Vandaag is de grens van de 65 dollar in zicht, voor brent-olie zelfs 70 dollar per vat. Daarmee noteert olie op zijn hoogste niveau in 3 jaar. De prijsvork van 40/60 voor petroleum, door velen beschouwd als ideaal, is nu duidelijk verlaten.
Vanwaar deze prijsstijging?
De belangrijkste reden is zonder meer het succes van een overeenkomst deze zomer binnen de OPEC om de productie te beperken. Opmerkelijk genoeg werd het akkoord nageleefd en ook Rusland – dat geen lid van de OPEC is – respecteert de overeengekomen quota.
Op die manier werd het aanbod artificieel gereduceerd, wat automatisch tot kleinere voorraden en een hogere prijs heeft geleid. Eind november stemden de OPEC-landen dan in om die overeenkomst te verlengen tot eind 2018.
Ook de globale economische vooruitzichten zijn beter dan verwacht, wat de vraag verder zal opdrijven.
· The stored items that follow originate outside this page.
/-- The send time of a recall from the line's home segment, plus one (R398). -/
def recallTime (s : State) (line : Nat) : State × Nat :=
  match l2Line s line with
  | some e => (noteTime s (e.seg / 16), sendTime s (e.seg / 16) (0x20 + e.seg % 16) + 1)
  | none => (s, 0)
/-- A line leaves L2, and with it its directory entry: it is written back, copies in L1 are recalled, and crews that track it are put back
(R184, R328). -/
def evictL2 (s : State) (line : Nat) : State :=
  let (s, sent) := recallTime s line
  let s := { s with l2 := s.l2.filter fun e => e.line != line }
  writeBack (rollbackLine (recallLine s none line) none line (fun _ => some 2) sent) (· == line)
/-- Every line under a key index is written back and leaves every cache (R469). -/
def dropKey (s : State) (index : Nat) : State :=
  let s := (s.l2.filter fun e => e.key == index).foldl (fun s e => evictL2 s e.line) s
  s.cores.foldl (fun s p => (p.2.l1.filter fun (e : Nat × L1Line) => e.2.key == index).foldl (fun s e => dropOwnLine s p.1 e.1) s) s
/-- The target of R184 for a context and CLASS at one segment; 0 means none. -/
def segTarget (s : State) (e : L2Line) : Nat :=
  match e.ctx with
  | some c => (Tbl.getD s.targets (4 * c + e.cls.toNat) 0 + 1023) / 1024
  | none => 0
/-- The lines of a segment that count with one of the slice's unpinned ways (R184). -/
def classLines (s : State) (ways : List Nat) (e : L2Line) : Nat :=
  (s.l2.filter fun q => q.seg == e.seg && !q.pinned && ways.contains q.way && q.ctx == e.ctx && q.cls == e.cls).length
/-- The victim of a fill of a set none of whose ways is invalid (R183, R184): the lines come least recently used first. -/
def l2Victim (s : State) (ways : List Nat) (pinned : Bool) (set : List L2Line) : Option L2Line :=
  match if pinned then none else set.find? fun e => segTarget s e != 0 && decide (segTarget s e < classLines s ways e) with
  | some e => some e
  | none => set.head?
/-- A line held in L2 under another key index is written back and invalidated before it is used (R469). -/
def keyedL2 (s : State) (p : Attr) (line : Nat) : State :=
  match l2Line s line with
  | some e => if e.key = p.key then s else evictL2 s line
  | none => s
/-- A line comes to be in L2, in a way that R184 gives, or is there: it is the most recently used. -/
def placeL2 (s : State) (p : Attr) (line : Nat) : State :=
  match l2Line s line with
  | some e => { s with l2 := s.l2.filter (fun q => q.line != line) ++ [e] }
  | none =>
    let i := sliceFor s p line
    let pinned := p.home == 2
    let ways := (s.slice i).ways pinned
    if ways.isEmpty then s
    else
      let seg := homeSegment ((s.slice i).mem.extractLsb' 22 10) (line * 128)
      let set := Config.l2Set seg line % 1024
      let mine := s.l2.filter fun e => e.seg == seg && e.set == set && ways.contains e.way
      let fill := fun (s : State) (way : Nat) => { s with l2 := s.l2 ++
        [{ line := line, seg := seg, set := set, way := way, ctx := p.ctx, cls := p.cls, key := p.key, pinned := pinned }] }
      match ways.find? fun w => !mine.any fun e => e.way == w with
      | some w => fill s w
      | none => match l2Victim s ways pinned mine with
        | some e => fill (evictL2 s e.line) e.way
        | none => s
/-- A line is used in L2 (R163, R183). -/
def touchL2 (s : State) (p : Attr) (line : Nat) : State := if p.inL2 (line * 128) then placeL2 (keyedL2 s p line) p line else s

/-- The ways of a core's L1 that take fills: a unit that a carve change takes accepts none (R178, R180). -/
def Core.fillWays (k : Core) : Nat :=
  12 - max (k.pool + k.pinned) ((k.sramcfg.extractLsb' 0 4).toNat + (k.sramcfg.extractLsb' 4 2).toNat)
/-- A line is in the core's L1 under the access's key index (R469). -/
def l1Hit (s : State) (core : Nat) (p : Attr) (line : Nat) : Option L1Line :=
  if cacheable core p (line * 128) then (l1Line s core line).filter fun e => e.key == p.key else none
/-- The 4-byte words of a line that memory holds poisoned. -/
def lineWords (s : State) (line : Nat) : List Nat := if s.poison.isEmpty then [] else below 32 fun i => poisoned s (line * 128 + 4 * i)
/-- Lines of a core's L1 are dropped. -/
def dropLinesOf (s : State) (core : Nat) (l : Tbl L1Line) : State := l.foldl (fun s (e : Nat × L1Line) => dropOwnLine s core e.1) s
/-- A line takes a way of its set in a core's L1: a free one, or that of another line (R178). Other cores' copies of it are clean from then
on. -/
def placeL1 (s : State) (core : Nat) (p : Attr) (l : Nat) : State :=
  let k := s.core core
  let set := Config.l1Set core l % 512
  let mine := k.l1.filter fun (e : Nat × L1Line) => e.2.set == set
  let free := (List.range k.fillWays).find? fun w => !mine.any fun (e : Nat × L1Line) => e.2.way == w
  let way := free.getD (Config.l1Victim s.clock % k.fillWays)
  let s := dropLinesOf s core (if free.isSome then [] else mine.filter fun (e : Nat × L1Line) => e.2.way == way)
  let clean := fun (c : Core) => { c with l1 := Tbl.upd c.l1 l fun e => { e with dirty := false } }
  let s := deposit s fun x => x == l
  let s := { s with cores := Tbl.mapV s.cores clean }
  s.modCore core fun k => { k with
    l1 := Tbl.put k.l1 l { way := way, set := set, key := p.key, bytes := readBytes s p.key (l * 128) 128, pois := lineWords s l } }
/-- A line comes into a core's L1 (R178, R181). -/
def fillL1 (s : State) (core : Nat) (p : Attr) (pa : Nat) : State :=
  let l := lineOf (route s pa)
  if !cacheable core p (l * 128) || (l1Hit s core p l).isSome then s else placeL1 (touchL2 (dropOwnLine s core l) p l) core p l
/-- The core's own copy takes bytes that its store writes at a flat address of the line, and is dirty (R181); a word that they cover whole
loses its poison there (R375). -/
def writeL1 (s : State) (core line a : Nat) (bs : List Byte) (bad : Bool) : State :=
  let o := a - line * 128
  let new := fun (e : L1Line) =>
    let hit := fun (w : Nat) => decide (o ≤ 4 * w ∧ 4 * w + 4 ≤ o + bs.length)
    let ws := if bad then below 32 fun w => e.pois.contains w || decide (4 * w < o + bs.length ∧ o < 4 * w + 4)
      else e.pois.filter fun w => !hit w
    { e with bytes := e.bytes.take o ++ bs ++ e.bytes.drop (o + bs.length), pois := ws, dirty := true }
  s.modCore core fun k => { k with l1 := Tbl.upd k.l1 line new }

/-- R307: after a write to a line, each monitor on it is evaluated. One that holds is removed and wakes its crew with the value
read, and so is one whose word is poisoned (R306); a relaunch entry that holds removes the team's entries and queues the team (R308). -/
def evalMonitors (s : State) (line : Nat) : State :=
  (s.monitors.filter fun m => !m.polled && lineOf (route s m.acc.pa) == line).foldl (fun s m =>
    let x := leVal (readBytes s m.acc.key m.acc.pa m.acc.size)
    let bad := anyPoison s m.acc.pa m.acc.size
    if s.monitors.contains m && (bad || condHolds m.cond m.acc.size x m.value.toNat) then
      if m.relaunch then
        if bad then s else queueRelaunch s m.team
      else
        let seg := segmentOf s m.team m.acc.pa
        let s := emitA s (seg / 16) (0x20 + seg % 16) (funcOfTeam s m.team) none 0x23 (BitVec.ofNat 8 m.cond.toNat)
          (BitVec.ofNat 32 (m.acc.pa / 4)) 0 ((s.team? m.team).map (·.ctx))
        { (noteTime s (seg / 16)).modCrew m.crew (fun c => { c with wait := .woken (if bad then none else some (BitVec.ofNat 64 x)) (sendTime s (seg / 16) (0x20 + seg % 16)) }) with
          monitors := s.monitors.filter (· != m) }
    else s) s

/-- A running bulk command, numbered m in issue order, may have read bytes that a write is about to change: for each aligned 4-byte
word of its sources that the write reaches the free value says so (R224). -/
def noteCmd (s : State) (m a n : Nat) (own : Nat → Bool) (c : Cmd) : Cmd :=
  let lo := a / 4 * 4
  { c with seen := c.seen ++ (List.range ((a + n + 3) / 4 * 4 - lo)).filterMap fun i =>
      match (c.src ++ c.tag).find? fun r => decide (r.pa ≤ lo + i ∧ lo + i < r.pa + r.len) with
      | some r =>
        if Config.readsNow s.clock ((lo + i) / 4) && !(c.seen.any fun x => x.1 == lo + i) && !inPod r.pa && !own m then
          some (lo + i, readByte s r.key (lo + i), poisoned s (lo + i))
        else none
      | none => none }
/-- What an engine owns until it has written it (R223, R225): its destination. -/
def engineDst (o : Op) : List Acc :=
  match o.kind with
  | .copy _ ps => (ps.map (·.dst)).filter fun a => !a.clip && a.st == .todo
  | .drain _ _ | .binw _ => o.accs.filter fun a => a.st == .todo
  | _ => []
/-- A location on uncached host memory that an atomic has read and has still to write (R287). -/
def halfAtomic (o : Op) : List Acc :=
  match o.kind with
  | .atomic _ _ _ => o.accs.filter fun a => a.st == .todo && a.got.isSome
  | _ => []
/-- Two spans of bytes meet in a line. -/
def lineMeet (a n b m : Nat) : Bool := decide (lineOf a ≤ lineOf (b + m - 1) ∧ lineOf b ≤ lineOf (a + n - 1))
/-- The pieces of a physical run where it acts: behind windows of this module's own index they are target addresses (R302). -/
def runSpans (s : State) (func : Nat) (r : Run) : List (Nat × Nat) :=
  if r.len = 0 then []
  else if inPod r.pa then
    (List.range ((r.pa + r.len - 1) / 2 ^ 34 - r.pa / 2 ^ 34 + 1)).map fun i =>
      let lo := max r.pa ((r.pa / 2 ^ 34 + i) * 2 ^ 34)
      let hi := min (r.pa + r.len) ((r.pa / 2 ^ 34 + i + 1) * 2 ^ 34)
      (match reach s func .store { pa := lo, size := hi - lo } with | .here b => b.pa | _ => lo, hi - lo)
  else [(r.pa, r.len)]
/-- The engine operations that have still to write in a span's lines: their places in issue order, and the crew of an instruction's. -/
def engineOwners (s : State) (pa size : Nat) : List (Nat × Option Nat) :=
  (s.ops.filterMap fun p =>
    if !p.2.done && (engineDst p.2).any fun a => let b := landing s p.2.team .store a; lineMeet b.pa b.size pa size then
      some (p.1, some p.2.crew) else none) ++
  s.bulk.cmds.filterMap fun p => match p.2.running with
    | some (_, m) => if p.2.ending.isNone && p.2.dst.any fun r => (runSpans s p.2.func r).any fun q => lineMeet q.1 q.2 pa size then some (m, none) else none
    | none => none
/-- Those that have still to write in a span's lines, the device's atomics under way included. -/
def owners (s : State) (pa size : Nat) : List (Nat × Option Nat) :=
  engineOwners s pa size ++ s.ops.filterMap fun p =>
    if !p.2.done && (halfAtomic p.2).any fun a => lineMeet a.pa a.size pa size then some (p.1, some p.2.crew) else none
/-- An operation older than n owns a line of a span. -/
def ownedBefore (s : State) (n pa size : Nat) : Bool := (owners s pa size).any fun p => decide (p.1 < n)
/-- The running bulk commands with what they have read of n bytes at a flat address. -/
def noteReads (s : State) (a n : Nat) : State :=
  { s with bulk := { s.bulk with cmds := Tbl.mapV s.bulk.cmds fun c => match c.running with
      | some (_, m) => noteCmd s m a n (fun m => ownedBefore s m a n) c
      | none => c } }
/-- The copy of the core that writes, or takes, a line is dropped, if a core does. -/
def dropFor (s : State) (core : Option Nat) (l : Nat) : State := match core with | some k => dropOwnLine s k l | none => s
/-- The writing core's own copy takes a crew's bytes, or is dropped: an engine wrote them, or its invalidation has been received. -/
def writeOwn (s : State) (core writer : Option Nat) (p : Attr) (l a : Nat) (bs : List Byte) (bad : Bool) : State :=
  match core with
  | none => s
  | some k =>
    if writer.isSome && (l1Hit s k p l).isSome && !(s.core k).inv.contains l then writeL1 s k l a bs bad else dropOwnLine s k l
/-- The line is in a cache that may hold it dirty for a writer of the core. -/
def lineHeld (s : State) (core : Option Nat) (l : Nat) : Bool :=
  (l2Line s l).isSome || match core with | some k => (l1Line s k l).isSome | none => false
/-- Bytes of one line reach their point of coherence: L2 takes the line, other cores' copies are recalled, the writing core's own copy
takes a crew's bytes or is dropped, memory holds them, and crews that track the line are put back. -/
def performLine (s : State) (core writer : Option Nat) (p : Attr) (a : Nat) (bs : List Byte) (bad : Bool) (pick : Nat → Option Nat) :
    State :=
  let a := route s a
  let l := lineOf a
  let s := recallLine (touchL2 s p l) core l
  let sent := (recallTime s l).2
  let s := writeOwn (recallTime s l).1 core writer p l a bs bad
  let s := putBytes p.key (p.inL2 a && lineHeld s core l) s a bs bad
  evalMonitors (rollbackLine s writer l pick sent) l
/-- Bytes reach their point of coherence (R208), line by line. Bulk engines may have read what was there (R224). -/
def performBytes (s : State) (core writer : Option Nat) (p : Attr) (a : Nat) (bs : List Byte) (bad : Bool)
    (pick : Nat → Option Nat) : State :=
  if bs.isEmpty then s
  else
    (List.range (lineOf (a + bs.length - 1) - lineOf a + 1)).foldl (fun s i =>
      let lo := max a ((lineOf a + i) * 128)
      let hi := min (a + bs.length) ((lineOf a + i + 1) * 128)
      performLine s core writer p lo ((bs.drop (lo - a)).take (hi - lo)) bad pick) (noteReads s a bs.length)
/-- An engine takes a line of global memory (R223): copies are recalled and crews that track it are put back (R328). -/
def ownLines (s : State) (core : Option Nat) (pa size : Nat) : State :=
  if size = 0 ∨ inScratch pa = true then s
  else (List.range (lineOf (pa + size - 1) - lineOf pa + 1)).foldl (fun s i =>
    let l := lineOf (route s ((lineOf pa + i) * 128))
    let s := dropFor s core l
    rollbackLine (recallLine (recallTime s l).1 core l) none l (fun _ => some 2) (recallTime s l).2) s
/-- Granules of bytes become poisoned (R238, R375). -/
def poisonBytes (s : State) (as : List Nat) : State :=
  { s with poison := as.foldl (fun l a => setAdd l (granOf (route s a))) s.poison }
/-- Granules that the writes of one instruction cover whole between them lose their poison (R375, log entry 122). -/
def clearCovered (s : State) (as : List Acc) : State :=
  if s.poison.isEmpty then s
  else
    let spans := as.map fun a => (route s a.pa, a.size)
    let whole := fun (g : Nat) => (List.range (granSize g)).all fun i => spans.any fun p => decide (p.1 ≤ g + i ∧ g + i < p.1 + p.2)
    { s with poison := s.poison.filter fun g => !whole g }
/-- A store access is performed. -/
def performStore (s : State) (core writer : Option Nat) (a : Acc) (bad : Bool := false) : State :=
  performBytes s core writer a.attr a.pa (leBytes a.size a.data.toNat) bad (storeCause core)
Tel daarbij de geopolitieke onrust tussen Iran en Saoedi-Arabië en de prijsstijging is zonder meer verklaard.
Wat met schalie-olie?
Toch is de prijsstijging verwonderlijk en wel omdat ons steeds is verteld dat bij bij grote prijsstijgingen de VS de wereld zouden overspoelen met schalie-olie. Die is rendabel vanaf een prijs van 50 dollar per vat, sommigen beweren zelfs vanaf 30 dollar per vat. Dat betekent dat bij een prijs van 60 dollar schalie-olie super rendabel wordt en de productie samen met het aanbod zou moeten worden opgevoerd, wat de prijzen onmiddellijk zou moeten doen dalen.
Waarom gebeurt dat niet?
Twee redenen: ofwel is de prijsberekening die voor schalie-olie wordt gemaakt fout. Ofwel is er een tijd nodig om de theorie in praktijk te brengen en gaat de olieprijs straks gewoon opnieuw dalen. Het antwoord krijgen we in de komende weken.